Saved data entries
= Beginning of Section =

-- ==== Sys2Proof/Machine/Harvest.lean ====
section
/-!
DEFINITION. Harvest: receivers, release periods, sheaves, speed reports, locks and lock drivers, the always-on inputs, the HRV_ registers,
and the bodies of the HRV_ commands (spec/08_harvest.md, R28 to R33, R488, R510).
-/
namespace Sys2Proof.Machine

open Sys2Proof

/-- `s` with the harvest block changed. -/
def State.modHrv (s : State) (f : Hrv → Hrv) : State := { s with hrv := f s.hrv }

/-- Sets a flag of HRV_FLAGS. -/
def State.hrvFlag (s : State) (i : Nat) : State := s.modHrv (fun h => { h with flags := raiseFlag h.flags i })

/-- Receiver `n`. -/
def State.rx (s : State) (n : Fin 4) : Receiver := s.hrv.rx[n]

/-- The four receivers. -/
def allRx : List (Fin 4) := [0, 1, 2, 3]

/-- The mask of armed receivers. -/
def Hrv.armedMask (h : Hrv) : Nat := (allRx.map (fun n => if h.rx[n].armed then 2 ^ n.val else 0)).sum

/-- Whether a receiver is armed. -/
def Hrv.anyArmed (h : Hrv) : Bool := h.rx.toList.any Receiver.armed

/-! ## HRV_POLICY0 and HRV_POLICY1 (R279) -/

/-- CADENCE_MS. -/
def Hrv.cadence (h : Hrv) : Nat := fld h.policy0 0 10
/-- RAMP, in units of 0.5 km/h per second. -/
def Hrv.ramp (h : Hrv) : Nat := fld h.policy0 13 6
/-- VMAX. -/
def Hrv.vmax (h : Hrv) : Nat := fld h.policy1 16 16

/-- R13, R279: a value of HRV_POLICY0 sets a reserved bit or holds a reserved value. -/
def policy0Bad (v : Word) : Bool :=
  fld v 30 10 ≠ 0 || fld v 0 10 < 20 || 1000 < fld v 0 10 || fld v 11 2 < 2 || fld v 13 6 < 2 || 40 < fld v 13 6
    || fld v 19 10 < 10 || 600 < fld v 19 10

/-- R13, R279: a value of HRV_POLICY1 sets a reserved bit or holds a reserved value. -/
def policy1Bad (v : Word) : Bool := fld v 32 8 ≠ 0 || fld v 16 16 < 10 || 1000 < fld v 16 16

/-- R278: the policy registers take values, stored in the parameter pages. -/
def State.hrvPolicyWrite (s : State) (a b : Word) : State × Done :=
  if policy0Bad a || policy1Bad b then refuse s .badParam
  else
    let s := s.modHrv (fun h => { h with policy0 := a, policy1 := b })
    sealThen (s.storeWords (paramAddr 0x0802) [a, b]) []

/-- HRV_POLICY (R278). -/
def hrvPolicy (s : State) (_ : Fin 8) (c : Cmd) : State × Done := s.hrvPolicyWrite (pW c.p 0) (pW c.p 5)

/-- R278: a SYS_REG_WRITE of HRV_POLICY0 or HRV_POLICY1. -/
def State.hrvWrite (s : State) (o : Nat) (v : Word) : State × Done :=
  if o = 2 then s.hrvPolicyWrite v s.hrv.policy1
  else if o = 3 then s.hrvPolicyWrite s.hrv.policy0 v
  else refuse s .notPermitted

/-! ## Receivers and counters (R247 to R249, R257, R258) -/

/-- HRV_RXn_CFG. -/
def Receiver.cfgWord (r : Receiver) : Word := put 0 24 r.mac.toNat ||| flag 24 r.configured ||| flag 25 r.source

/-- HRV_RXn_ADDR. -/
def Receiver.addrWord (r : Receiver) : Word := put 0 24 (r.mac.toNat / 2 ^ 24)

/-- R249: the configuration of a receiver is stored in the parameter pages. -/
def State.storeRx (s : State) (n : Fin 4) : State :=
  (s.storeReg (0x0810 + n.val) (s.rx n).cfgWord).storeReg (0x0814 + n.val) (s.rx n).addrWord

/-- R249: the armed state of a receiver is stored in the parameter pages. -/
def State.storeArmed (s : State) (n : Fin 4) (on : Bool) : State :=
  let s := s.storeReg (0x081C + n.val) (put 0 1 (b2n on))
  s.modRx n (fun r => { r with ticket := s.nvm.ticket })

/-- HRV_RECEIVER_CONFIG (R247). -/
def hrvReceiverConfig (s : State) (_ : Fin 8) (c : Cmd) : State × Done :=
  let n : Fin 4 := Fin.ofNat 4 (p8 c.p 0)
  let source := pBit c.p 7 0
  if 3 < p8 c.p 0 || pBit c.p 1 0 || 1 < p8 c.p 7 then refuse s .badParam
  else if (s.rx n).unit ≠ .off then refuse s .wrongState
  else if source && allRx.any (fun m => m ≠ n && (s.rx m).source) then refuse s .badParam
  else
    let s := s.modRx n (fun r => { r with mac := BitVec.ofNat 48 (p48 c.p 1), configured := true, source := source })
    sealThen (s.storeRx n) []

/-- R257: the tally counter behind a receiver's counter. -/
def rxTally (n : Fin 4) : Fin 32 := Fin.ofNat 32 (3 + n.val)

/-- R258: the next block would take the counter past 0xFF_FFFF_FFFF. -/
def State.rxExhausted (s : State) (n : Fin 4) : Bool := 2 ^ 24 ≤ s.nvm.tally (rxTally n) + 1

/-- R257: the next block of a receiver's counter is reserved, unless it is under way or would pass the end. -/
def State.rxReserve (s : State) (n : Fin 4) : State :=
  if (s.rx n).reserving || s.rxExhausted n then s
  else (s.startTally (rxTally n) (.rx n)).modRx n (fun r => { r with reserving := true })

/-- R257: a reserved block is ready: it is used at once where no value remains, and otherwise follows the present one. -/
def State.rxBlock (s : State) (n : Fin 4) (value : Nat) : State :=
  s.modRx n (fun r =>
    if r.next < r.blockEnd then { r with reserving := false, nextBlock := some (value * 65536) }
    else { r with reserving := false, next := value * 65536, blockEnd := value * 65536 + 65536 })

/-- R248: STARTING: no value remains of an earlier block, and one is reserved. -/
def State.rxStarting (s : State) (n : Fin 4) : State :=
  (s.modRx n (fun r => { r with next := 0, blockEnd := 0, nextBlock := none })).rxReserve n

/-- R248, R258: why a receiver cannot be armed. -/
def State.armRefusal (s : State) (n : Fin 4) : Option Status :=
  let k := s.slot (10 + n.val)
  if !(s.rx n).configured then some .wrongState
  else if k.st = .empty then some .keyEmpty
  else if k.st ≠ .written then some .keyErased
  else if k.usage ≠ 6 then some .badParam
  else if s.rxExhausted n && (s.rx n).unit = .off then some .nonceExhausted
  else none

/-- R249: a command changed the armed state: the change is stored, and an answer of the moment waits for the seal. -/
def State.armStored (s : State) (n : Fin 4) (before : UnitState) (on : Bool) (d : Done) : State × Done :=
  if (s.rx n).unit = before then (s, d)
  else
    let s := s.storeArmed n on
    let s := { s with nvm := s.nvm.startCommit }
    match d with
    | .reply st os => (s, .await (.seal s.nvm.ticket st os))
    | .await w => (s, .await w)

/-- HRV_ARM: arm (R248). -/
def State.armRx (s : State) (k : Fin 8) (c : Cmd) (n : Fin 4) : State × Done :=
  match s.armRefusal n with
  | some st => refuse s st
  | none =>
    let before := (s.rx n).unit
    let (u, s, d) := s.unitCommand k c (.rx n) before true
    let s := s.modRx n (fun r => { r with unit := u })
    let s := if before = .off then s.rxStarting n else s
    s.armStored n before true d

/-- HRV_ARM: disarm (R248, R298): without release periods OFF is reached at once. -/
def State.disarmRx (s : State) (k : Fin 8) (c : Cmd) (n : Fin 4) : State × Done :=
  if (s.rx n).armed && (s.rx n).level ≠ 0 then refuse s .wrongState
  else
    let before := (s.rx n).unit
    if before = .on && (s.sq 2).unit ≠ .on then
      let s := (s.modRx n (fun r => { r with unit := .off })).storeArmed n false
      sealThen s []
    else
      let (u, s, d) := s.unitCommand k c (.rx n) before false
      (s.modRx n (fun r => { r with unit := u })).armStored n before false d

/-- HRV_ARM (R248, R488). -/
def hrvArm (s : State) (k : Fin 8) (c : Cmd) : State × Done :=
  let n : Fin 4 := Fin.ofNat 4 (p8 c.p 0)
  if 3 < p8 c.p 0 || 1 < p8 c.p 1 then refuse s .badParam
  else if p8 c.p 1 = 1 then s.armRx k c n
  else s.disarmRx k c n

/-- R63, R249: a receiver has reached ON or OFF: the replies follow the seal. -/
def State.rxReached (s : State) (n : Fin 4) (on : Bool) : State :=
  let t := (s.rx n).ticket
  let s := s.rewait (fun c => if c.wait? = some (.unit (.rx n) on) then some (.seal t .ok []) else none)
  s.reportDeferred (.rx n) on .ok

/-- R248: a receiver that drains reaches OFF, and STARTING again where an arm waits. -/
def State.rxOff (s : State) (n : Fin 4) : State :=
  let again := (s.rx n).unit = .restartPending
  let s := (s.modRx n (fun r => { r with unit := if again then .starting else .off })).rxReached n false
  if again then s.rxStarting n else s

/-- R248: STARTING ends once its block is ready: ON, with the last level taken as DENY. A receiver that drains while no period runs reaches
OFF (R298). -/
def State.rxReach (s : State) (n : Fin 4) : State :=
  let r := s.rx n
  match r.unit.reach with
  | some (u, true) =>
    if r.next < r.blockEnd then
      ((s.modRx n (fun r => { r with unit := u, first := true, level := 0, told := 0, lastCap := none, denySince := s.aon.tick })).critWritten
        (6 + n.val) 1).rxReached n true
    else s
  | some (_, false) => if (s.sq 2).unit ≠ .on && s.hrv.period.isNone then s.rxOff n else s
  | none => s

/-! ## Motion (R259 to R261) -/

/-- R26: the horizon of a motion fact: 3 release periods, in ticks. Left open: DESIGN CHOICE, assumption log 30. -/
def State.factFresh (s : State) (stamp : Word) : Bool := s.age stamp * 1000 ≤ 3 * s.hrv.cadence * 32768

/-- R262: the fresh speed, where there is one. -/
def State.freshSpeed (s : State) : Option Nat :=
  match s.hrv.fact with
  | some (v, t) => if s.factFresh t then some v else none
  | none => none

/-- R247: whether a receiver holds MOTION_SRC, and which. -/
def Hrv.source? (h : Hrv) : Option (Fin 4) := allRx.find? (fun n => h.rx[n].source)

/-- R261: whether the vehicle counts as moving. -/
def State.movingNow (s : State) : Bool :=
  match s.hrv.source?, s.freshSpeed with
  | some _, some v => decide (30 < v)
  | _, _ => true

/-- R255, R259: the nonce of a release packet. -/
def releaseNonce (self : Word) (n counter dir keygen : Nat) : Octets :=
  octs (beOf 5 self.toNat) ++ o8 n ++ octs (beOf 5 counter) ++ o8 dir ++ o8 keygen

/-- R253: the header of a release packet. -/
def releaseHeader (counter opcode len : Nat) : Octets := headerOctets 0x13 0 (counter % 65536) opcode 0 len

= End of Section =

▸ **Work instruction**
When a line of the data holds the string "that", pick it out and copy it.

▸ **Exercise answer**
/-- R248: a receiver that drains reaches OFF, and STARTING again where an arm waits. -/
/-- R248: STARTING ends once its block is ready: ON, with the last level taken as DENY. A receiver that drains while no period runs reaches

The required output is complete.